> Your instructions
Beginning with the line below that contains "s.pages := by unfold raiseNotify; split <;> rfl" and ending with the line that contains "decide (k = b) := by", copy every line exactly. Copy nothing else.

Saved entries:
theorem memOf {s t : State} (h : SameMemory s t) (sp : Space) : Machine.memOf t sp = Machine.memOf s sp := by
  cases sp with
  | phys => exact h.phys
  | window p =>
    have w := congrArg (fun l => tget l p) h.windows
    simp only [tget_map t.pages p (·.mems), tget_map s.pages p (·.mems)] at w
    simp only [Machine.memOf]
    cases ht : tget t.pages p <;> cases hs : tget s.pages p <;> simp_all [Page.mems]
  | symbols i =>
    have w := congrArg (fun l => tget l i) h.symbols
    simp only [tget_map t.instances i (·.symbols), tget_map s.instances i (·.symbols)] at w
    simp only [Machine.memOf]
    cases ht : tget t.instances i <;> cases hs : tget s.instances i <;> simp_all

/-- Every byte of memory reads as before. -/
theorem byteOf {s t : State} (h : SameMemory s t) (sp : Space) (a : Nat) : Machine.byteOf t sp a = Machine.byteOf s sp a := by
  simp only [Machine.byteOf, h.memOf]

/-- The canonical form is kept. -/
theorem memOk {s t : State} (h : SameMemory s t) (ok : s.memOk) : t.memOk := by
  rw [State.memOk_iff] at ok ⊢
  refine ⟨h.phys ▸ ok.1, ?_, ?_⟩
  · have w := congrArg (List.all · fun x => memsWf x.2) h.windows
    simp only [List.all_map, Function.comp_def] at w
    exact w.trans ok.2.1
  · have w := congrArg (List.all · fun x => memWf x.2) h.symbols
    simp only [List.all_map, Function.comp_def] at w
    exact w.trans ok.2.2

end SameMemory

/-! ### Records and activity -/

theorem sameMemory_raiseNotify (s : State) (b : Nat) : SameMemory s (raiseNotify s b) := by
  unfold raiseNotify; split <;> exact .of_eq rfl rfl rfl

@[simp] theorem raiseNotify_tasks (s : State) (b : Nat) : (raiseNotify s b).tasks = s.tasks := by unfold raiseNotify; split <;> rfl
@[simp] theorem raiseNotify_cells (s : State) (b : Nat) : (raiseNotify s b).cells = s.cells := by unfold raiseNotify; split <;> rfl
@[simp] theorem raiseNotify_arcs (s : State) (b : Nat) : (raiseNotify s b).arcs = s.arcs := by unfold raiseNotify; split <;> rfl
@[simp] theorem raiseNotify_pages (s : State) (b : Nat) : (raiseNotify s b).pages = s.pages := by unfold raiseNotify; split <;> rfl
@[simp] theorem raiseNotify_contexts (s : State) (b : Nat) : (raiseNotify s b).contexts = s.contexts := by unfold raiseNotify; split <;> rfl
@[simp] theorem raiseNotify_instances (s : State) (b : Nat) : (raiseNotify s b).instances = s.instances := by unfold raiseNotify; split <;> rfl

/-- A bit raised stays raised, and no other bit falls. -/
theorem raiseNotify_bits (s : State) (b k : Nat) (hb : b < 4) :
    (raiseNotify s b).pkg.notify.getLsbD k = (s.pkg.notify.getLsbD k || decide (k = b)) := by
  unfold raiseNotify
  split
  · next h => by_cases hk : k = b <;> simp [hk, h]
  · have : (1#4 <<< b).getLsbD k = decide (k = b) := by
      by_cases hk : k = b
      · subst hk; simp [hb]
      · have : ¬(b ≤ k ∧ k - b = 0) := by omega
        by_cases h4 : k < 4 <;> by_cases hl : k < b <;> simp [hk, h4, hl, BitVec.getLsbD_one] <;> omega
    simp [this]

theorem sameMemory_logEvent (s : State) (asid : BitVec 8) (src code : BitVec 16) (pay : BitVec 32) :
    SameMemory s (logEvent s asid src code pay) := by
  unfold logEvent
  split
  · exact .refl s
  · simp only
    split
    · exact .of_eq rfl rfl rfl
    · exact .before (sameMemory_raiseNotify _ 0) rfl rfl rfl

@[simp] theorem logEvent_tasks (s : State) (asid : BitVec 8) (src code : BitVec 16) (pay : BitVec 32) :
    (logEvent s asid src code pay).tasks = s.tasks := by
  unfold logEvent; split
  · rfl
  · simp only; split <;> simp [setCtx]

> The answer
@[simp] theorem raiseNotify_pages (s : State) (b : Nat) : (raiseNotify s b).pages = s.pages := by unfold raiseNotify; split <;> rfl
@[simp] theorem raiseNotify_contexts (s : State) (b : Nat) : (raiseNotify s b).contexts = s.contexts := by unfold raiseNotify; split <;> rfl
@[simp] theorem raiseNotify_instances (s : State) (b : Nat) : (raiseNotify s b).instances = s.instances := by unfold raiseNotify; split <;> rfl

/-- A bit raised stays raised, and no other bit falls. -/
theorem raiseNotify_bits (s : State) (b k : Nat) (hb : b < 4) :
    (raiseNotify s b).pkg.notify.getLsbD k = (s.pkg.notify.getLsbD k || decide (k = b)) := by
  unfold raiseNotify
  split
  · next h => by_cases hk : k = b <;> simp [hk, h]
  · have : (1#4 <<< b).getLsbD k = decide (k = b) := by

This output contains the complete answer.